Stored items
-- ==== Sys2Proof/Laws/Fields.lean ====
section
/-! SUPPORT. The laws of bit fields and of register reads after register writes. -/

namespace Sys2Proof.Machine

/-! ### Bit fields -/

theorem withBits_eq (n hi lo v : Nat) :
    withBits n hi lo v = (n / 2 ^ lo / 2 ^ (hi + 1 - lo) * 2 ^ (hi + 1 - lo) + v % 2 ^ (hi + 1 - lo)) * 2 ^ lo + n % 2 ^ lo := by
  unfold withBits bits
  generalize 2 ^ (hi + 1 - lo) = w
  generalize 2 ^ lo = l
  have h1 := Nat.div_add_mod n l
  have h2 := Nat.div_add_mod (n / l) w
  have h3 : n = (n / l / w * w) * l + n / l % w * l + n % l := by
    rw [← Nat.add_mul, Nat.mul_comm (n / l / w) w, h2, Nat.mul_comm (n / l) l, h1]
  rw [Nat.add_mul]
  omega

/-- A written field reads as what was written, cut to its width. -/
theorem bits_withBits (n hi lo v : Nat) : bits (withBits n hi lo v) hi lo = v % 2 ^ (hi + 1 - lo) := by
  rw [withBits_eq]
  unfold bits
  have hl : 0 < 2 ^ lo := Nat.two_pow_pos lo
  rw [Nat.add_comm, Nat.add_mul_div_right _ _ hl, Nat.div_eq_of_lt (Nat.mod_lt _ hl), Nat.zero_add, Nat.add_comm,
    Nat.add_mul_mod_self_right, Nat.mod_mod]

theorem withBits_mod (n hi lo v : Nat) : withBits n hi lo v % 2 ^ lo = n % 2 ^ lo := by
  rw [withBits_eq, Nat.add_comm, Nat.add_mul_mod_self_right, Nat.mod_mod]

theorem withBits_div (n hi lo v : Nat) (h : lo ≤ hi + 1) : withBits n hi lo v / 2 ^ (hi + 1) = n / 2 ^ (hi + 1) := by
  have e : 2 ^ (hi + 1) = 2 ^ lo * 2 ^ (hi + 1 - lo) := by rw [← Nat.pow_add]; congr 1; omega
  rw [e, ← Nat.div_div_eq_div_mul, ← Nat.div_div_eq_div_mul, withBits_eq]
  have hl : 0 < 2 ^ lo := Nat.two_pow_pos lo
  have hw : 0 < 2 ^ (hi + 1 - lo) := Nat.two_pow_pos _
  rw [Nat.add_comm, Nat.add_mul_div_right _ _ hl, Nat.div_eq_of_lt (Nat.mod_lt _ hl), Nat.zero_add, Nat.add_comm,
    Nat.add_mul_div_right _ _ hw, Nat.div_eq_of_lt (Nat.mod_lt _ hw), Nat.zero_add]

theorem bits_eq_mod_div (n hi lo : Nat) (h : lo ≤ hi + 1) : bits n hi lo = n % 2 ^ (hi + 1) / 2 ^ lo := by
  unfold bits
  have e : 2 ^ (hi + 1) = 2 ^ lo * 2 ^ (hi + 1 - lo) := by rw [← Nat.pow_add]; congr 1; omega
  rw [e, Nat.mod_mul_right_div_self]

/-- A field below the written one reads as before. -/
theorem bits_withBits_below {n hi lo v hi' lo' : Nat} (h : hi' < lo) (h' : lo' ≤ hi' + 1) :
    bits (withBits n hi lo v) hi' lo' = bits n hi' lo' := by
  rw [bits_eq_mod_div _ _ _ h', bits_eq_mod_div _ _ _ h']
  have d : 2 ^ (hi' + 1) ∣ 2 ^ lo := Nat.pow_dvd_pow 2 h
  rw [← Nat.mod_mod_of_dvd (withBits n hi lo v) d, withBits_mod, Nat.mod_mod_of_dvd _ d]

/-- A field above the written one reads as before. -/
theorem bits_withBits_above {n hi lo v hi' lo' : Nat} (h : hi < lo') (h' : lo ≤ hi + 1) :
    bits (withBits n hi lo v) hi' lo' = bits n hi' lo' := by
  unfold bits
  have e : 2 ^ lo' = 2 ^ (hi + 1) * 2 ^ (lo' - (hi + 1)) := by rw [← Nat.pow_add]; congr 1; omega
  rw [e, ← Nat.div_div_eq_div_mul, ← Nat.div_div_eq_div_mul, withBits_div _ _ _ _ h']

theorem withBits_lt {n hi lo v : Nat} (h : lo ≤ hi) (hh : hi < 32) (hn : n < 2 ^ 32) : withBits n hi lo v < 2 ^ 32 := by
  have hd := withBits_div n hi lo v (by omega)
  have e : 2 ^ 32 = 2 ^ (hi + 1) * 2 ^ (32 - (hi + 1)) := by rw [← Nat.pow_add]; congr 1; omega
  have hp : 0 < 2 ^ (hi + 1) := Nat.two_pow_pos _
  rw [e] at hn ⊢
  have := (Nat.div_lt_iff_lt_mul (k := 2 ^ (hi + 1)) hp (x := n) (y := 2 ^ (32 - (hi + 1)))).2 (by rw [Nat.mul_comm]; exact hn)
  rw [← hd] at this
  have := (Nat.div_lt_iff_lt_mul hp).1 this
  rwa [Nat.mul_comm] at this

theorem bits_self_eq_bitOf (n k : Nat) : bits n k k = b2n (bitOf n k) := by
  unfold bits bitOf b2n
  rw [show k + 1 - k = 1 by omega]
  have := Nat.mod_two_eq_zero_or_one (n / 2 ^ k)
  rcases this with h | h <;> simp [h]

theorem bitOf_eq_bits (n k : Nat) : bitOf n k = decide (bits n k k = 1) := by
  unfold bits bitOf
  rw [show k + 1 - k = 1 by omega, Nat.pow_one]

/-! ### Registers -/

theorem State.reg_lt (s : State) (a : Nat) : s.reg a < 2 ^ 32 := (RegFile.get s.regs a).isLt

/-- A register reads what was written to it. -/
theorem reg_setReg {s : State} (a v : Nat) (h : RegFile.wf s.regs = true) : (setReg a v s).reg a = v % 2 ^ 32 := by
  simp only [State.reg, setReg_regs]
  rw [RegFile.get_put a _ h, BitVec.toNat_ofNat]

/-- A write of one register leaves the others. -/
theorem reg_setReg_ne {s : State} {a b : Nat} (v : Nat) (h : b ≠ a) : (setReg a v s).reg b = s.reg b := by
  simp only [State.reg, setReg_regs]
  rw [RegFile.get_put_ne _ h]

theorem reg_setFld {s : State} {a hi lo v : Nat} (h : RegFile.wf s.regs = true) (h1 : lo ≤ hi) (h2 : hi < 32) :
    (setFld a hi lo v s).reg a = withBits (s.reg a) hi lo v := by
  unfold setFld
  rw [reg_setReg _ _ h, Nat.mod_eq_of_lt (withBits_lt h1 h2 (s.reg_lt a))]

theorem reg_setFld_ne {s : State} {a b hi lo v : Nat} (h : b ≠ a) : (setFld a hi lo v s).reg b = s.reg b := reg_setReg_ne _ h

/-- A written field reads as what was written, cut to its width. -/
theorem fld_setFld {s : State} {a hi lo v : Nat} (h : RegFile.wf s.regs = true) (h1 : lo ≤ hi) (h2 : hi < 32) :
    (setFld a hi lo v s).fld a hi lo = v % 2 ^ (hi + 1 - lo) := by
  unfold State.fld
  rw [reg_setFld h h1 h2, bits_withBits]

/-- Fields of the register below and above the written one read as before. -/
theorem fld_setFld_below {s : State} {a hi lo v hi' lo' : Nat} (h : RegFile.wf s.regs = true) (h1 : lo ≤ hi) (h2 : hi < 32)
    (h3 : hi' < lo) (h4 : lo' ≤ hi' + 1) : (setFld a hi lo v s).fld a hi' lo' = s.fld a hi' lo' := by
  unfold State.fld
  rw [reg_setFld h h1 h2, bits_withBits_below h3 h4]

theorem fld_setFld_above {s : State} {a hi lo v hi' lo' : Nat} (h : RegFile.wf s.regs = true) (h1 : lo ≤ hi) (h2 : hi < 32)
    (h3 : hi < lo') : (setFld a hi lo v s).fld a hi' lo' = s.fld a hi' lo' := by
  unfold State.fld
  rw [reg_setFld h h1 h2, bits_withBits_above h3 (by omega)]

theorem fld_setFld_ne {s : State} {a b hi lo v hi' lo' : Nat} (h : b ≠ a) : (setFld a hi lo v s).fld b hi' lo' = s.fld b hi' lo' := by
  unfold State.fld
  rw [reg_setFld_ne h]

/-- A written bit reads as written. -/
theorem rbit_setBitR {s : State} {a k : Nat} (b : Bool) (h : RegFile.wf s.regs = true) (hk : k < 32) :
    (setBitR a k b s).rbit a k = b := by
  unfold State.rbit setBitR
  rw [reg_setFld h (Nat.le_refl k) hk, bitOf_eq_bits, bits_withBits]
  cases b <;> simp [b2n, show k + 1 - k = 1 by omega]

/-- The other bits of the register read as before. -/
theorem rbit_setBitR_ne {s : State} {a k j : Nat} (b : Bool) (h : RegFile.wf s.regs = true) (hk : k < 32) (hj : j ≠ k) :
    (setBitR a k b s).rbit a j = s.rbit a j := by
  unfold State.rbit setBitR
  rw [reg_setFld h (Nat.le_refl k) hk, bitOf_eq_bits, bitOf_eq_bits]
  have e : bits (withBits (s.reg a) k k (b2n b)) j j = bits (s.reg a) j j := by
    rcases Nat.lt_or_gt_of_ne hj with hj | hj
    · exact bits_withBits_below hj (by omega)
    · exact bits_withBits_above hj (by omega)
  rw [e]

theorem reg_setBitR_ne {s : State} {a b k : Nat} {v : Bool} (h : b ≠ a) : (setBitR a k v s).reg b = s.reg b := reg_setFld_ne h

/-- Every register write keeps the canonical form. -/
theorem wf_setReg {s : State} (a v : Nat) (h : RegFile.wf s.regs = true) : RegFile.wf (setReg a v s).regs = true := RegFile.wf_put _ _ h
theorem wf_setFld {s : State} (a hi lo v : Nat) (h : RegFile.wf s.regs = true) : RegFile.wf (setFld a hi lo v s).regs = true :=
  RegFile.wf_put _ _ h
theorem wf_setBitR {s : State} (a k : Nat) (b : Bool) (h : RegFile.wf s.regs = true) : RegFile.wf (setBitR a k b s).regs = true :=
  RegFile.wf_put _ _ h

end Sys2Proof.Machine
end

---

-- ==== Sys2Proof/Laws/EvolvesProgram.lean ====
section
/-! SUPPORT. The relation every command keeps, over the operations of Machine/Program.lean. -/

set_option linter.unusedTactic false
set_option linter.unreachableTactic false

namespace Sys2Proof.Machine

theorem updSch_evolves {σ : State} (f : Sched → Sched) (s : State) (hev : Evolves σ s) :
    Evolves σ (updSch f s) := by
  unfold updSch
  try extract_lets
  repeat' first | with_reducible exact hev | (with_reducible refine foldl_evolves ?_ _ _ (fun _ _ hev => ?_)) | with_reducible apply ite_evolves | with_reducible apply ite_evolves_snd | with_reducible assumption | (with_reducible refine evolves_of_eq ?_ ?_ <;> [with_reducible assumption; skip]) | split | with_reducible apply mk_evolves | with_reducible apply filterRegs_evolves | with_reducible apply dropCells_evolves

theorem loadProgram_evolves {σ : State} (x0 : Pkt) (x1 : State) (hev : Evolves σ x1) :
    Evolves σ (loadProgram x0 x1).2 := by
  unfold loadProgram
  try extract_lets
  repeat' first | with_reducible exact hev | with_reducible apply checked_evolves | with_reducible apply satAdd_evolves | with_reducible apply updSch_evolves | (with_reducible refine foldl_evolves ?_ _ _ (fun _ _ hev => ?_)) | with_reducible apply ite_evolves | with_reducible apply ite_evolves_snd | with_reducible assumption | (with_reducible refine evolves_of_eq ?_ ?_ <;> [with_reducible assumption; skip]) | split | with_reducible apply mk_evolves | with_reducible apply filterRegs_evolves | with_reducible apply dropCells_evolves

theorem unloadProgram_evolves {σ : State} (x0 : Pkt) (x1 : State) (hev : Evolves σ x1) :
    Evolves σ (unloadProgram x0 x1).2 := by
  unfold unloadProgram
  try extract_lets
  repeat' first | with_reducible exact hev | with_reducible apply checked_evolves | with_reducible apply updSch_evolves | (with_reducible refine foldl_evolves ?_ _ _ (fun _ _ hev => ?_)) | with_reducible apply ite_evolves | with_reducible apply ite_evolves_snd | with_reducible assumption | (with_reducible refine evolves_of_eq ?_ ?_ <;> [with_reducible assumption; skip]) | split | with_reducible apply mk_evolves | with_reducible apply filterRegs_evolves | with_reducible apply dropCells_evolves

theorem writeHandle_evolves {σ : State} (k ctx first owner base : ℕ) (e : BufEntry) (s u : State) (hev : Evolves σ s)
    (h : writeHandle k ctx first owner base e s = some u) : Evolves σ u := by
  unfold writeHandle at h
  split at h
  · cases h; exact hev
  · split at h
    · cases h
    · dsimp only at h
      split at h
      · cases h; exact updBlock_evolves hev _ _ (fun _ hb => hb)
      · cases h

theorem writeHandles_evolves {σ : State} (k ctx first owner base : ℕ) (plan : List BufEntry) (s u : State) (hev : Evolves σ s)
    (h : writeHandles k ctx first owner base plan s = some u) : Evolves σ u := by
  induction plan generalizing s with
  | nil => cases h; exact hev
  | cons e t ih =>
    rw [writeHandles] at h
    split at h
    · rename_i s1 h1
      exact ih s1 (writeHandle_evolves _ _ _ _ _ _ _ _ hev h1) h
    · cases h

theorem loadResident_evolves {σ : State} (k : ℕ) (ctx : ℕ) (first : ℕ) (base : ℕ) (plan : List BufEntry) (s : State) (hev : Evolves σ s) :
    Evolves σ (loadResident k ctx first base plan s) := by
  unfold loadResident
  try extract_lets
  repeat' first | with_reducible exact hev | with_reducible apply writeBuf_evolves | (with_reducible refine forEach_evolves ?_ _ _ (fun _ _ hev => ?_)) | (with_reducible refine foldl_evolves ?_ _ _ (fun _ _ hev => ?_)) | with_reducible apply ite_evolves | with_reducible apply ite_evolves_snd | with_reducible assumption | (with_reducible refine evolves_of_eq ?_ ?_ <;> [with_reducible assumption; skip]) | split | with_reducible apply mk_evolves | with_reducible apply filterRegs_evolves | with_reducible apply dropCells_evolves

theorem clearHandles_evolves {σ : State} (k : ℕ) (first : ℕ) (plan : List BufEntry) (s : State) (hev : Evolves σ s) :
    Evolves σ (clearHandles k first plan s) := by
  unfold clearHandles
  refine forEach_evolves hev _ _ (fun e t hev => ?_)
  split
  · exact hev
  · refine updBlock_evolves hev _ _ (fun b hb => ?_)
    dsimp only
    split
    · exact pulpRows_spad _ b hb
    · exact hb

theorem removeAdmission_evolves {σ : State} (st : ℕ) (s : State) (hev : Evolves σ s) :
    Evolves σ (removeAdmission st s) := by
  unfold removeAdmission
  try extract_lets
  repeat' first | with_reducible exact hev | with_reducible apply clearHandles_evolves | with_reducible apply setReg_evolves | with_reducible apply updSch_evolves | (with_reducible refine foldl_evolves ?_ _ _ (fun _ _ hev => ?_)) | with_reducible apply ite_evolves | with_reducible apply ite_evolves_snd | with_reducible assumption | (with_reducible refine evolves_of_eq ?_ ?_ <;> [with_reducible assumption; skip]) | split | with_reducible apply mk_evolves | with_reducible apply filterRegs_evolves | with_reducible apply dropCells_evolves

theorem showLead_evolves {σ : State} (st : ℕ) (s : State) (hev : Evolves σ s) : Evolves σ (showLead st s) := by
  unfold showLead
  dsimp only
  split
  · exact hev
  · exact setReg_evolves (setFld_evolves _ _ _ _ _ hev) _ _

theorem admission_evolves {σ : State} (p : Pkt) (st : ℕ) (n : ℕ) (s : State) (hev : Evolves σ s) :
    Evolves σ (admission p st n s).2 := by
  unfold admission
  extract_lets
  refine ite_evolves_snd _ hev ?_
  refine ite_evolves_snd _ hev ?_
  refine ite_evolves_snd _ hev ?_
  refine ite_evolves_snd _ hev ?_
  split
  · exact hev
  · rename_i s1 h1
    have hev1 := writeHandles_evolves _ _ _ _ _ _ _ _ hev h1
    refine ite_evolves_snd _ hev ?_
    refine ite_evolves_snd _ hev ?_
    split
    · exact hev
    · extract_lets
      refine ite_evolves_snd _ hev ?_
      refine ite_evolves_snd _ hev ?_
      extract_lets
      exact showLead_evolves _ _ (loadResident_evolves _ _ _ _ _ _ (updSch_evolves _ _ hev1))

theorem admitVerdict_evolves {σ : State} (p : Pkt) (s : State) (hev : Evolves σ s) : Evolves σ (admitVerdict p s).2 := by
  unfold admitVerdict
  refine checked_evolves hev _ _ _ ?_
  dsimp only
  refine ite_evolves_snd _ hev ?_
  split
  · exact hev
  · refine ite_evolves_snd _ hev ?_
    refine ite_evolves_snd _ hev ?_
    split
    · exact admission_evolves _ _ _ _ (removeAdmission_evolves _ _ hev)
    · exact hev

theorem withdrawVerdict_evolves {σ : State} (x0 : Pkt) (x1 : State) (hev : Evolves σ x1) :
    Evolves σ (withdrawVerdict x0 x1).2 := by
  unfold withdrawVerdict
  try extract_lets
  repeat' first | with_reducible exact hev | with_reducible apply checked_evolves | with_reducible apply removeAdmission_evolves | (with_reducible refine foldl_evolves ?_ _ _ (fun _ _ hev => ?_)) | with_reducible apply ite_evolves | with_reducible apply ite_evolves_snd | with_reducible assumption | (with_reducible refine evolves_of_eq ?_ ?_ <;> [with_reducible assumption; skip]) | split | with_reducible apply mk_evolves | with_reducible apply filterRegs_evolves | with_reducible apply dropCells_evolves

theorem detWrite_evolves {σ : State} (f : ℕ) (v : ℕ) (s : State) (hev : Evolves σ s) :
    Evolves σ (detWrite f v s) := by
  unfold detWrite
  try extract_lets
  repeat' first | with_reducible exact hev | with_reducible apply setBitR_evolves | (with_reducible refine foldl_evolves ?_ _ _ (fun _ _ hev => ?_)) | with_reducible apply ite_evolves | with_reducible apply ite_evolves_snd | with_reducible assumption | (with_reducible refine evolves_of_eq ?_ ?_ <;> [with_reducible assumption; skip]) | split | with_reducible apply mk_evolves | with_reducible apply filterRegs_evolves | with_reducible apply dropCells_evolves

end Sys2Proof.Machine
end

...

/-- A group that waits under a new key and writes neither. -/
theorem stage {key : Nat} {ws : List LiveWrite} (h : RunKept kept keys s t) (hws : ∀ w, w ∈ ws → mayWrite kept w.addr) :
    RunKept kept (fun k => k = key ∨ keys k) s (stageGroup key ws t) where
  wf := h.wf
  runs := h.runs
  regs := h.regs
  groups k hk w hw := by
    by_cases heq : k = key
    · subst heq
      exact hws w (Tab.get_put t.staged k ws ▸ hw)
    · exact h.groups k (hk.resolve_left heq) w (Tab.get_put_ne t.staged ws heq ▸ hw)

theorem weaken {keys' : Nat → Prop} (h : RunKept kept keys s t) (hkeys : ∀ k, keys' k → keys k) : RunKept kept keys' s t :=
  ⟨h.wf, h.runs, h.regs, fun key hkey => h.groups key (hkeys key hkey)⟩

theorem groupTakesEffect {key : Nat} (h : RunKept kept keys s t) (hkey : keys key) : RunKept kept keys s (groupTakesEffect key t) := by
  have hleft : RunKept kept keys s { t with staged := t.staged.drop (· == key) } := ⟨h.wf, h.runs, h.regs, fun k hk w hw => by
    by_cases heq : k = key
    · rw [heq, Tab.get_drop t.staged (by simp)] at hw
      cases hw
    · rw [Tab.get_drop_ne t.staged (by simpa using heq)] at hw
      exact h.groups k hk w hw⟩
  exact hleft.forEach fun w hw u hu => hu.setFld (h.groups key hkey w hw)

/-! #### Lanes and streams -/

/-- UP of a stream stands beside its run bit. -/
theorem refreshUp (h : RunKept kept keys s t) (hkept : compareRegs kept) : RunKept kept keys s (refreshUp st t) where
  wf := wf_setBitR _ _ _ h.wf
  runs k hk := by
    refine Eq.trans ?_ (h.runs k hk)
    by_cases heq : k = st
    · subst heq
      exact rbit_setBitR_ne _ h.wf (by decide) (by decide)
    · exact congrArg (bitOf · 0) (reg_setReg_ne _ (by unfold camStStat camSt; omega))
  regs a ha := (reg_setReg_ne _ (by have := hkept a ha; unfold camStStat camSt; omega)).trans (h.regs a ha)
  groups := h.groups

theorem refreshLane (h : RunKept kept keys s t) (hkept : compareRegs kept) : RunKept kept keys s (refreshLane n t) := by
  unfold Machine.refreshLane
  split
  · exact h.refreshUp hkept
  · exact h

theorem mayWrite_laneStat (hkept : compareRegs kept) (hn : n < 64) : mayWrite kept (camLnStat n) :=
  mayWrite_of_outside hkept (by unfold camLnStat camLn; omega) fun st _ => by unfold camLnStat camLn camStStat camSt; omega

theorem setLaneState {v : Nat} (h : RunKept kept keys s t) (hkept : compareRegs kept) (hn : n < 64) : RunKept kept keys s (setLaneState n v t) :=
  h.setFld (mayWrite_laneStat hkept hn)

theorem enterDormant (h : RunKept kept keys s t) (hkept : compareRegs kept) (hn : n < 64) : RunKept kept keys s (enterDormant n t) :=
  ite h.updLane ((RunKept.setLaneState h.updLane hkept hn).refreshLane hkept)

**Exercise brief:** Using the records above, report each line that contains the word "staged" by copying it.

**Answer to this problem:**
      exact hws w (Tab.get_put t.staged k ws ▸ hw)
    · exact h.groups k (hk.resolve_left heq) w (Tab.get_put_ne t.staged ws heq ▸ hw)
  have hleft : RunKept kept keys s { t with staged := t.staged.drop (· == key) } := ⟨h.wf, h.runs, h.regs, fun k hk w hw => by
    · rw [heq, Tab.get_drop t.staged (by simp)] at hw
    · rw [Tab.get_drop_ne t.staged (by simpa using heq)] at hw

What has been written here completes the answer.